É inegável que os procedimentos adesivos revolucionaram a odontologia, uma vez que permitiram que os preparos cavitários deixassem de ser retentivos passando a ser aderidos aos tecidos, o que implicou em menor desgaste do remanescente dental.

No entanto, vale ressaltar que substratos diferentes, esmalte e dentina, necessitam de protocolos de preparo distintos. A atenção ao tipo de substrato e ao sistema adesivo a ser indicado é importante para que se obtenha sucesso com a estratégia adesiva escolhida.

O esmalte possui aproximadamente 97% de conteúdo inorgânico, representado por cristais de fosfato de cálcio sob a forma de hidroxiapatita, com quantidades de carbonato, sódio, magnésio, cloreto, potássio e flúor no meio e cerca de 1% de material orgânico de natureza basicamente proteica, com escassos carboidratos e lipídios, e por 2% de água1,2.

O preparo do esmalte para adesão é feito por meio do condicionamento com ácido fosfórico entre 30 e 40%3 por um tempo de 15 a 60 segundos4-7. Este procedimento transforma uma superfície lisa e polida em irregular, aumentando a energia da superfície o que favorece molhamento do adesivo uma vez que diminui o ângulo de contato do adesivo com o esmalte (Figura 1). Como o ácido remove a camada superficial de esmalte em torno de 10 micrometros e cria uma camada de porosidades de 5 a 50 micrometros, a aplicação do adesivo permite que ele escoe e, por capilaridade, preencha esses microporos sendo, então, polimerizado, o que forma os prolongamentos adesivos (tags) que resultam em uma união micromecânica8-11.

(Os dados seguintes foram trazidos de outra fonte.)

/-- Settles O35: the escape's row has the effect of the byte it reads, which is that of the extended slot's row. -/
theorem escapeConsultsExtendedTable : Obligations.EscapeConsultsExtendedTable := by
  intro s hready
  obtain ⟨hsome, hwf⟩ := extSlot_isSome (s.bus.mem.read s.pc)
  obtain ⟨i, hx⟩ := Option.isSome_iff_exists.mp hsome
  rw [hx] at hwf
  have hescape : exec .prefixCB s = extendedEffect (s.bus.mem.read s.pc) { s with pc := s.pc + 1 } := by
    change execPrefixCB s = _
    rw [execPrefixCB, s.busRead_ready _ hready]
  obtain ⟨t, ht, -⟩ := execPrefixCB_ordinary s
  exact ⟨i, hx, hwf, by rw [hescape, exec_extSlot _ i hx], t, ht⟩

end Sys2Proof.Machine
end

section
/-! The cost map of R545 against the rows. -/

open Sys2Proof.Claims

namespace Sys2Proof.Machine

/-! ### The base opcodes -/

/-- The condition a row tests is the one of its field `cc` (R42, R145). -/
theorem State.cond_iff_holds (s : State) (cc : Cond) : s.cond cc = true ↔ holds s cc := by
  rw [State.cond_eq]
  cases cc <;> simp [holds]

/-- The cost map's number for a base opcode, the first where it has two. -/
def baseCost (b : Nat) : Nat := (baseCosts.getD (b / 16) []).getD (b % 16) 0

/-- A row costs what the cost map has for the opcode `b`: the conclusion of `Obligations.BaseOpcodeCosts`. -/
def CostsAsMapped (b : Nat) (i : Instr) : Prop :=
  ∀ s t, exec i s = .next t →
    (∀ c cc, (b, c, cc) ∈ notTakenCosts → ¬ holds s cc → Costs c s t) ∧
    ((∀ c cc, (b, c, cc) ∈ notTakenCosts → holds s cc) → Costs (baseCost b) s t)

/-- A row with one charge, at an opcode without a second number. -/
theorem CostsAsMapped.of_charge {b : Nat} {i : Instr} {cost : Nat}
    (h : ∀ s, ∃ u : State, exec i s = .next (u.charge cost) ∧ u.cfg = s.cfg) (hc : 4 ≤ cost) (hb : baseCost b = cost)
    (hmap : b ∉ notTakenCosts.map Prod.fst) : CostsAsMapped b i := by
  intro s t ht
  obtain ⟨u, hu, hcfg⟩ := h s
  cases hu.symm.trans ht
  exact ⟨fun c cc hm => absurd (List.mem_map_of_mem hm) hmap, fun _ => hb ▸ costs_charge s u cost hc hcfg⟩

/-- A row with a charge for its condition met and one for not met, at an opcode with these two numbers. -/
theorem CostsAsMapped.of_cond {b : Nat} {i : Instr} {cc : Cond} {taken notTaken : Nat}
    (h : ∀ s, ∃ u v : State, exec i s = (if s.cond cc then .next (u.charge taken) else .next (v.charge notTaken)) ∧
      u.cfg = s.cfg ∧ v.cfg = s.cfg)
    (h1 : 4 ≤ taken) (h2 : 4 ≤ notTaken) (hb : baseCost b = taken)
    (hmap : notTakenCosts.filter (fun entry => entry.1 = b) = [(b, notTaken, cc)]) : CostsAsMapped b i := by
  intro s t ht
  obtain ⟨u, v, hu, hcu, hcv⟩ := h s
  have hentry (c : Nat) (cc' : Cond) : (b, c, cc') ∈ notTakenCosts ↔ c = notTaken ∧ cc' = cc := by
    have hmem := List.mem_filter (p := fun entry => decide (entry.1 = b)) (x := (b, c, cc')) (as := notTakenCosts)
    rw [hmap] at hmem
    simpa using hmem.symm
  rw [hu] at ht
  simp only [hentry, ← State.cond_iff_holds]
  split at ht
  · rename_i hmet
    cases ht
    refine ⟨?_, fun _ => hb ▸ costs_charge s u taken h1 hcu⟩
    rintro _ _ ⟨-, rfl⟩ hnot
    exact absurd hmet hnot
  · rename_i hnot
    cases ht
    refine ⟨?_, fun hall => absurd (hall _ _ ⟨rfl, rfl⟩) hnot⟩
    rintro _ _ ⟨rfl, -⟩ _
    exact costs_charge s v _ h2 hcv

/-- HALT's three cases have one cost (R421). -/
theorem exec_halt_charge (s : State) : ∃ u : State, exec .halt s = .next (u.charge 4) ∧ u.cfg = s.cfg := by
  change ∃ u : State, execHalt s = .next (u.charge 4) ∧ u.cfg = s.cfg
  unfold execHalt
  dsimp only
  split
  · exact ⟨_, rfl, rfl⟩
  · split <;> exact ⟨_, rfl, rfl⟩

/-- Every base instruction, by its opcode: sixteen rows choose between two charges by their condition, HALT's cases
share one, and every other row is one update with its charge. -/
theorem exec_costsAsMapped {i : Instr} {b : Byte} {ops : List Byte} (h : encode i = b :: ops)
    (hw : i.wellFormed = true) (hx : b ≠ 0xCB#8) : CostsAsMapped b.toNat i := by
  cases i
  all_goals cases h
  -- the 256 extended rows and the escape's
  any_goals exact absurd rfl hx
  case unpopulated_D3 | unpopulated_DB | unpopulated_DD | unpopulated_E3 | unpopulated_E4 | unpopulated_EB
    | unpopulated_EC | unpopulated_ED | unpopulated_F4 | unpopulated_FC | unpopulated_FD =>
    exact absurd hw (by decide)
  case halt => exact .of_charge exec_halt_charge (by decide) rfl (by decide)
  case jr_NZ_e | jr_Z_e | jr_NC_e | jr_C_e | jp_NZ_nn | jp_Z_nn | jp_NC_nn | jp_C_nn | call_NZ_nn | call_Z_nn
    | call_NC_nn | call_C_nn | ret_NZ | ret_Z | ret_NC | ret_C =>
    exact .of_cond (fun s => ⟨_, _, rfl, rfl, rfl⟩) (by decide) (by decide) rfl rfl
  all_goals exact .of_charge (fun s => ⟨_, rfl, by simp⟩) (by decide) rfl (by decide)

/-- Settles O40: the opcode of what decodes is the first byte of its encoding. -/
theorem baseOpcodeCosts : Obligations.BaseOpcodeCosts := by
  intro s t b0 b1 b2 i rest hd hw hx ht
  obtain ⟨b, ops, slot, hbytes, hb, hr⟩ := decode_ok_iff.mp hd
  obtain ⟨rfl, -⟩ := List.cons.inj hbytes
  exact exec_costsAsMapped (encode_of_reads b0 slot ops i hb hr) hw hx s t ht

/-! ### The extended opcodes -/

/-- The register field's code 6 is `(HL)` (R142). -/
theorem operandField_eq_none_iff (z : BitVec 3) : extendedEffect.operandField z = none ↔ z.toNat = 6 := by
  revert z
  decide

/-- The cost map's number for an extended opcode. -/
def extendedCost (b1 : Byte) : Nat := if b1.toNat % 8 ≠ 6 then 8 else if b1.toNat / 64 = 1 then 12 else 16

/-- The cost by the selector byte's fields: `z` names the operand, and group 1 only tests (R142, R148). -/
theorem extendedCost_eq (b1 : Byte) :
    extendedCost b1 =
      if extendedEffect.operandField (b1.extractLsb' 0 3) ≠ none then 8
      else if b1.extractLsb' 6 2 = 1#2 then 12 else 16 := by
  have hz : (b1.extractLsb' 0 3).toNat = b1.toNat % 8 := by simp [BitVec.extractLsb'_toNat]
  have hgroup : (b1.extractLsb' 6 2).toNat = b1.toNat / 64 := by
    have hlt := b1.isLt
    rw [BitVec.extractLsb'_toNat, Nat.shiftRight_eq_div_pow]
    omega
  have htest : b1.extractLsb' 6 2 = 1#2 ↔ b1.toNat / 64 = 1 := by
    rw [← hgroup, ← BitVec.toNat_inj]
    rfl
  simp only [extendedCost, ne_eq, operandField_eq_none_iff, hz, htest]

/-- Each group on a register and on the byte at HL is one update with its charge. -/
theorem extendedEffect_charge (b1 : Byte) (s : State) :
    ∃ u : State, extendedEffect b1 s = .next (u.charge (extendedCost b1)) ∧ u.cfg = s.cfg := by
  rw [extendedCost_eq]
  unfold extendedEffect
  generalize extendedEffect.operandField (b1.extractLsb' 0 3) = operand
  generalize b1.extractLsb' 6 2 = group
  dsimp only
  split
  case h_8 htest _ => exact ⟨_, by rw [if_neg (by simp), if_neg htest]; rfl, by simp⟩
  all_goals exact ⟨_, rfl, by simp⟩

/-- Settles O41: what decodes after the escape has the effect, and the charge, of its selector byte. -/
theorem extendedOpcodeCosts : Obligations.ExtendedOpcodeCosts := by
  intro s t b1 i rest hd ht
  obtain ⟨u, hu, hcfg⟩ := extendedEffect_charge b1 s
  rw [exec_extSlot b1 i (decode_escape_iff.mp hd).1, hu] at ht
  cases ht
  have hcost : 4 ≤ extendedCost b1 := by
    unfold extendedCost
    split_ifs <;> decide
  exact costs_charge s u _ hcost hcfg

end Sys2Proof.Machine
end

section
/-! The engine's tick: a Busy tick, a Faulted one, and the tick that runs the instruction decoded from the stream. -/

open Sys2Proof.Claims

namespace Sys2Proof.Machine

/-! ### Ticks that fetch nothing -/

theorem engineTick_busy {s : State} (hm : s.mode.isFaulted = false) (hdue : 0 < s.cyclesRemaining) :
    engineTick s = .next (busyTick s) := by
  unfold engineTick
  split
  · rename_i hk
    simp [hk, Mode.isFaulted] at hm
  · exact if_pos hdue
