-- ==== Sys2Proof/Safety.lean ====
section
/-!
DEFINITION. The terms claims are made in: the invariant of the machine, what a wait is, what the transport offers to
an exchange and what the exchange then does on the ports, what R100 asks of a response, and what it means for an
operation to have completed.
-/

namespace Sys2Proof.Machine

/-! ## What a state of the sequencer implies -/

/-- The states of each operation (R150, R151, R181 to R183, R202, R203, R296, R320 to R322). -/
def belongs : OpCode → SeqState → Bool
  | .init, .initAdmit => true
  | .init, .initDirOn => true
  | .init, .initDelay => true
  | .init, .initSetBaud => true
  | .init, .initSetFraming => true
  | .init, .initDirOff => true
  | .init, .initFinish => true
  | .setBaud, .baudAdmit => true
  | .setBaud, .baudProgram => true
  | .setBaud, .baudFinish => true
  | .init, _ => false
  | .setBaud, _ => false
  | _, .admission => true
  | _, .build .first => true
  | _, .exchange .first _ => true
  | _, .check .first => true
  | .setPosWeakKeep, .build .second => true
  | .setPosWeakKeep, .exchange .second _ => true
  | .setPosWeakKeep, .check .second => true
  | .writeEeprom, .validateRecord => true
  | .writeEeprom, .encodeBlock => true
  | .writeEeprom, .build .second => true
  | .writeEeprom, .exchange .second _ => true
  | .writeEeprom, .check .second => true
  | .readEeprom, .decodeBlock => true
  | .readEeprom, .validateBlock => true
  | .isServoAlive, .decodeBlock => true
  | .isServoAlive, .validateBlock => true
  | .isServoAlive, .probeLoop => true
  | .isServoAlive, .probeCompare => true
  | .isServoAlive, .probeFail => true
  | .isServoAlive, .probeNext => true
  | .isServoAlive, .probeFinish => true
  | _, _ => false

/-- The states after an operation's own checks have passed (R342). -/
def admitted : SeqState → Bool
  | .idle => false
  | .initAdmit => false
  | .baudAdmit => false
  | .admission => false
  | .validateRecord => false
  | _ => true

/-- DIR in each state (R24, R141 E1 and E3, R150): high from EX_WRITE until EX_DIR_OFF has run, and through INIT's
startup window. -/
def dirWhile (modesel : Bool) : SeqState → Bool
  | .exchange _ .write => true
  | .exchange _ .dirOff => true
  | .initDelay => true
  | .initSetBaud => modesel
  | .initSetFraming => modesel
  | .initDirOff => true
  | _ => false

/-- The frame lengths EX_N and EX_M of an operation's exchange (R101); 0 where it has no such exchange. -/
def exLengths : OpCode → Turn → Nat × Nat
  | .setPos, .first => (3, 3)
  | .setPosWeak, .first => (3, 3)
  | .setPosWeakKeep, _ => (3, 3)
  | .readParam, .first => (2, 3)
  | .writeParam, .first => (3, 3)
  | .readEeprom, .first => (2, 66)
  | .readEepromRaw, .first => (2, 66)
  | .writeEeprom, .first => (2, 66)
  | .writeEeprom, .second => (66, 2)
  | .isServoAlive, .first => (2, 66)
  | .getId, .first => (4, 1)
  | .setId, .first => (4, 1)
  | _, _ => (0, 0)

/-- The command bytes of an operation's exchange (R113, R183, R293): the first is its own frame, for WRITE_EEPROM the
read frame; the second re-commands the sample, or writes the block encoded over RXBUF. -/
def commandBytes (s : State) (i : Instr) : Turn → Option (List Byte)
  | .first =>
    match i with
    | .writeEeprom id _ => some (encodeFrame (.readEeprom (idBits id)))
    | i => (instrFrame s.params [] i).map encodeFrame
  | .second =>
    match i with
    | .setPosWeakKeep id => some (encodeFrame (.position (idBits id) (posBits s.latch.keepPos.toNat)))
    | .writeEeprom id record =>
      some (encodeRecord s.params.layout s.params.flagBits record (rxBlock s) id)
    | _ => none

/-- The exchange whose command is in TXBUF and not yet written. -/
def loadedTurn (s : State) : Option Turn :=
  match s.seq with
  | .exchange t .dirOn => some t
  | .exchange t .write => some t
  | .build .second => if s.latch.op = some .writeEeprom then some .second else none
  | _ => none

/-- TXBUF may hold a command: from loading it until EX_ZERO_TX has run. -/
def txLoaded (s : State) : Bool :=
  match s.seq with
  | .exchange _ .dirOff => true
  | .exchange _ .zeroTx => true
  | _ => (loadedTurn s).isSome

/-- The states of one iteration of IS_SERVO_ALIVE (R322). -/
def insideProbe : SeqState → Bool
  | .build _ => true
  | .exchange _ _ => true
  | .check _ => true
  | .decodeBlock => true
  | .validateBlock => true
  | .probeCompare => true
  | .probeFail => true
  | .probeNext => true
  | _ => false
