/-- A reset at any point puts every state of the block at its reset value and leaves the outside as it was (R382,
D42); the step at which the outside resets the block is that reset, whatever state the block is in. -/
def Obligations.ResetAbandonsTheOperation : Prop :=
  (∀ s : State, (resetBlock s).env = s.env ∧ (resetBlock s).params = s.params ∧
    (resetBlock s).cfgDrain = s.params.drain ∧
    ({ resetBlock s with env := {}, params := defaultParams, cfgDrain := .loop } : State) = State.reset) ∧
  ∀ (s : State) (rs : List Bool), s.env.resets = true :: rs →
    step s = .next (State.afterReset s.params { s.env with resets := rs })

/-- The invariant holds after reset, under every configuration and beside every outside. -/
def Obligations.ResetMeetsTheInvariant : Prop :=
  State.reset.Inv ∧ ∀ (p : Params) (e : Env), (State.afterReset p e).Inv

/-- Every step keeps the invariant. -/
def Obligations.StepKeepsTheInvariant : Prop :=
  ∀ s t : State, s.Inv → step s = .next t → t.Inv

/-- No step from a state that meets the invariant faults: the block has no fatal condition (R340). -/
def Obligations.InvariantStatesNeverFault : Prop :=
  ∀ (s : State) (f : Fault), s.Inv → step s ≠ .fault f

/-- An operation runs until the block is IDLE or waits: it stops nowhere else (R28, R349; notes/assumptions/1.md and
16.md). -/
def Obligations.OperationRunsToIdleOrAWait : Prop :=
  ∀ (i : Instr) (s t : State), s.Inv → (s.seq = .idle ∨ latchedRequest s = some (requestOf i)) →
    exec i s = .next t → t.seq = .idle ∨ t.waits = true

/-- The only waits are the blocking reads of EX_READ and EX_DRAIN and INIT's Delay (R28): outside IDLE a step leaves
the state as it is exactly there. -/
def Obligations.StepWaitsOnlyForReadsAndTheWindow : Prop :=
  ∀ s : State, s.Inv → s.env.resets = [] → s.seq ≠ .idle → (step s = .next s ↔ s.waits = true)
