-- ==== Sys2Proof/Tests/Slice0.lean ====
section
/-!
SUPPORT. Tests of one step each, with expected results from spec/95_test_vectors.md (named by their number there), and
a witness for the hypotheses of every obligation that has some.
-/

namespace Sys2Proof.Tests

open Sys2Proof.Machine

/-! ## Helpers -/

/-- A block after its INIT, under the default configuration. -/
def ready (e : Env) : State := { State.afterReset defaultParams e with cfgBaud := .b115200, initDone := true }

/-- A response with nothing stale before it. -/
def quiet (response : List Byte) : Offer := { response := response }

/-- A response behind the echo of the command. -/
def echoed (command response : List Byte) : Offer := { stale := [(command.length, command)], response := response }

/-- The transport of several exchanges: how many command bytes each takes, and what it offers. -/
def transport (xs : List (Nat × Offer)) : Env := xs.foldr (fun x e => x.2.before .loop x.1 e) {}

/-- The bytes written to the bus, exchange by exchange. -/
def sent (s : State) : List (List Byte) :=
  s.env.trace.filterMap fun a => match a with
    | .write bytes _ => some bytes
    | _ => none

/-- What a finished operation shows: RET, OUT_VALUE and the frames it sent. -/
def shows (o : Outcome) : Option (RetCode × Nat × List (List Byte)) :=
  match o with
  | .next t => if t.seq = .idle then some (t.res.ret, t.res.outValue.toNat, sent t) else none
  | _ => none

/-- Block B (spec/95_test_vectors.md section 3). -/
def blockB : List Byte :=
  [0x23#8, 0x00#8, 0x05#8, 0x0A#8, 0x03#8, 0x0C#8, 0x07#8, 0x0F#8, 0x00#8, 0x01#8, 0x00#8, 0x02#8, 0x02#8, 0x08#8, 0x0F#8, 0x0A#8] ++
  [0x00#8, 0x01#8, 0x02#8, 0x0C#8, 0x0E#8, 0x0C#8, 0x00#8, 0x0D#8, 0x0A#8, 0x0C#8, 0x00#8, 0x00#8, 0x00#8, 0x0A#8, 0x05#8, 0x00#8] ++
  [0x03#8, 0x0F#8] ++ List.replicate 19 0x00#8 ++ [0x01#8, 0x00#8, 0x00#8, 0x00#8, 0x00#8, 0x00#8, 0x03#8, 0x03#8, 0x0C#8, 0x03#8, 0x0C#8] ++
  [0x03#8, 0x0C#8]

/-- A field of a finished operation's state. -/
def field {α : Type} (f : State → α) (o : Outcome) : Option α :=
  match o with
  | .next t => some (f t)
  | _ => none

/-! ## Well-formedness: each check refuses an ill-formed term -/

theorem test_refuses_init :
    (Instr.init 9600 true).wellFormed = false := by decide

theorem test_refuses_setBaud :
    (Instr.setBaud 0).wellFormed = false := by decide

theorem test_refuses_setPos :
    (Instr.setPos 32 7500).wellFormed = false ∧
    (Instr.setPos 3 3499).wellFormed = false ∧
    (Instr.setPos 3 11501).wellFormed = false := by decide

theorem test_refuses_setPosWeak :
    (Instr.setPosWeak (-1)).wellFormed = false := by decide

theorem test_refuses_setPosWeakKeep :
    (Instr.setPosWeakKeep 32).wellFormed = false := by decide

theorem test_refuses_readParam :
    (Instr.readParam 32 .speed).wellFormed = false ∧
    (Instr.readParam 0 .eeprom).wellFormed = false := by decide

theorem test_refuses_writeParam :
    (Instr.writeParam (-1) .speed 5).wellFormed = false ∧
    (Instr.writeParam 0 .eeprom 5).wellFormed = false ∧
    (Instr.writeParam 0 .current 64).wellFormed = false := by decide

theorem test_refuses_readKinds :
    (Instr.readStretch 32).wellFormed = false ∧
    (Instr.readSpeed 32).wellFormed = false ∧
    (Instr.readCurrent 32).wellFormed = false ∧
    (Instr.readTemperature 32).wellFormed = false := by decide

theorem test_refuses_writeKinds_id :
    (Instr.writeStretch 32 1).wellFormed = false ∧
    (Instr.writeSpeed 32 1).wellFormed = false ∧
    (Instr.writeCurrent 32 1).wellFormed = false ∧
    (Instr.writeTemperature 32 1).wellFormed = false := by decide

theorem test_refuses_writeKinds_value :
    (Instr.writeStretch 0 0).wellFormed = false ∧
    (Instr.writeSpeed 0 128).wellFormed = false ∧
    (Instr.writeCurrent 4 64).wellFormed = false ∧
    (Instr.writeTemperature 0 128).wellFormed = false := by decide

theorem test_refuses_readEeprom :
    (Instr.readEeprom (-1)).wellFormed = false ∧
    (Instr.readEepromRaw 32).wellFormed = false ∧
    (Instr.isServoAlive 32).wellFormed = false := by decide

theorem test_refuses_writeEeprom :
    (Instr.writeEeprom 40 {}).wellFormed = false ∧
    (Instr.writeEeprom 3 { stretch := some 0 }).wellFormed = false := by decide

theorem test_refuses_setId :
    (Instr.setId 40).wellFormed = false := by decide

theorem test_refuses_ill_formed_frames :
    (Frame.readParam 0 0x00#8).wellFormed = false ∧ (Frame.writeParam 0 0x00#8 5).wellFormed = false ∧
    (Frame.writeEeprom 0 []).wellFormed = false := by decide

/-- A layout whose groups overlap, flag bits that coincide, sub-codes that coincide (R105, R122). -/
theorem test_refuses_unsound_parameters :
    ({ defaultLayout with speed := 5 } : Layout).ok = false ∧ ({ defaultFlagBits with slave := 4 } : FlagBits).ok = false ∧
    ({ defaultSubcodes with stretch := 0x00#8 } : Subcodes).ok = false := by decide +kernel

theorem test_default_parameters_are_sound : defaultParams.ok = true := by decide +kernel

/-! ## Decoding: words written out from the formats R92 to R99 -/

/-- R92: 100 + id 00011, 0 + pos[13:7] 0011011, 0 + pos[6:0] 0101100. -/
theorem test_decodes_setPos :
    decodeInstr defaultParams [0b10000011#8, 0b00011011#8, 0b00101100#8] = .ok (.setPos 3 3500, []) := by decide

/-- R92 with position 0. -/
theorem test_decodes_setPosWeak :
    decodeInstr defaultParams [0b10000101#8, 0b00000000#8, 0b00000000#8] = .ok (.setPosWeak 5, []) := by decide

/-- R94: 101 + id, sub-code 0x01. -/
theorem test_decodes_readStretch :
    decodeInstr defaultParams [0b10100000#8, 0x01#8] = .ok (.readStretch 0, []) := by decide

/-- R94, sub-code 0x02. -/
theorem test_decodes_readSpeed :
    decodeInstr defaultParams [0b10111111#8, 0x02#8] = .ok (.readSpeed 31, []) := by decide

/-- R94, sub-code 0x03. -/
theorem test_decodes_readCurrent :
    decodeInstr defaultParams [0b10100011#8, 0x03#8] = .ok (.readCurrent 3, []) := by decide

/-- R94, sub-code 0x04. -/
theorem test_decodes_readTemperature :
    decodeInstr defaultParams [0b10100011#8, 0x04#8] = .ok (.readTemperature 3, []) := by decide

/-- R95: 110 + id, sub-code 0x01, 0 + value. -/
theorem test_decodes_writeStretch :
    decodeInstr defaultParams [0b11000000#8, 0x01#8, 0b01111111#8] = .ok (.writeStretch 0 127, []) := by decide

/-- R95, sub-code 0x02. -/
theorem test_decodes_writeSpeed :
    decodeInstr defaultParams [0b11000001#8, 0x02#8, 0b00000001#8] = .ok (.writeSpeed 1 1, []) := by decide

/-- R95, sub-code 0x03. -/
theorem test_decodes_writeCurrent :
    decodeInstr defaultParams [0b11000100#8, 0x03#8, 0b00111111#8] = .ok (.writeCurrent 4 63, []) := by decide

/-- R95, sub-code 0x04. -/
theorem test_decodes_writeTemperature :
    decodeInstr defaultParams [0b11000100#8, 0x04#8, 0b01010000#8] = .ok (.writeTemperature 4 80, []) := by decide

/-- R96: 101 + id, sub-code 0x00. -/
theorem test_decodes_readEeprom :
    decodeInstr defaultParams [0b10100011#8, 0x00#8] = .ok (.readEeprom 3, []) := by decide

/-- R98. -/
theorem test_decodes_getId :
    decodeInstr defaultParams [0xFF#8, 0x00#8, 0x00#8, 0x00#8] = .ok (.getId, []) := by decide

/-- R99: 111 + id, then 01 01 01. -/
theorem test_decodes_setId :
    decodeInstr defaultParams [0b11100111#8, 0x01#8, 0x01#8, 0x01#8] = .ok (.setId 7, []) := by decide

/-- R97: 110 + id, sub-code 0x00, then 64 payload bytes: P2's frame carries stretch 60. -/
theorem test_decodes_writeEeprom :
    (match decodeInstr defaultParams (0b11000011#8 :: 0x00#8 :: 0x05#8 :: 0x0A#8 :: 0x07#8 :: 0x08#8 :: blockB.drop 6) with
      | .ok (.writeEeprom id r, rest) => some (id, r.stretch, r.speed, rest)
      | _ => none) = some (3, some 60, some 127, []) := by decide +kernel

/-- R109: each reserved encoding is refused by its own name. -/
theorem test_refuses_reserved_words :
    decodeInstr defaultParams [0x7F#8, 0x00#8] = .error .reservedByte0 ∧
    decodeInstr defaultParams [0x83#8, 0x80#8, 0x00#8] = .error .reservedPositionBit ∧
    decodeInstr defaultParams [0xC3#8, 0x02#8, 0x80#8] = .error .reservedValueBit ∧
    decodeInstr defaultParams [0xA3#8, 0x05#8] = .error .reservedSubcode ∧
    decodeInstr defaultParams [0xE3#8, 0x00#8, 0x00#8, 0x00#8] = .error .reservedIdFrame ∧
    decodeInstr defaultParams [0x83#8, 0x00#8] = .error .truncated := by decide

Como relatado anteriormente, o esmalte apresenta pouca quantidade de água, o que favorece a penetração do adesivo que é hidrofóbico e dispensa a aplicação de um primer. Sendo assim, em se tratando de adesão em esmalte é indicada apenas a aplicação o condicionamento ácido fosfórico seguida da lavagem e da secagem e da aplicação do adesivo hidrofóbico, ou seja, isolado em um frasco sem o primer.

Estudo clínicos e laboratoriais demonstram que a adesão ao esmalte é eficiente e duradoura e a presença de esmalte nas margens favorece a longevidade. Por este motivo, deve-se buscar a preservação de esmalte. Uma dica para que se evitem as margens pigmentadas de restaurações é o condicionamento com ácido e a aplicação do adesivo além das margens da restauração a fim de que se evitem margens não condicionadas, o que favorece à pigmentação marginal.

No caso da dentina, o desafio é maior, uma vez que este substrato apresenta diferente conteúdo inorgânico e maior quantidade de matéria orgânica, de umidade e se relaciona intimamente com a polpa, o que torna complexa a obtenção de excelentes resultados adesivos.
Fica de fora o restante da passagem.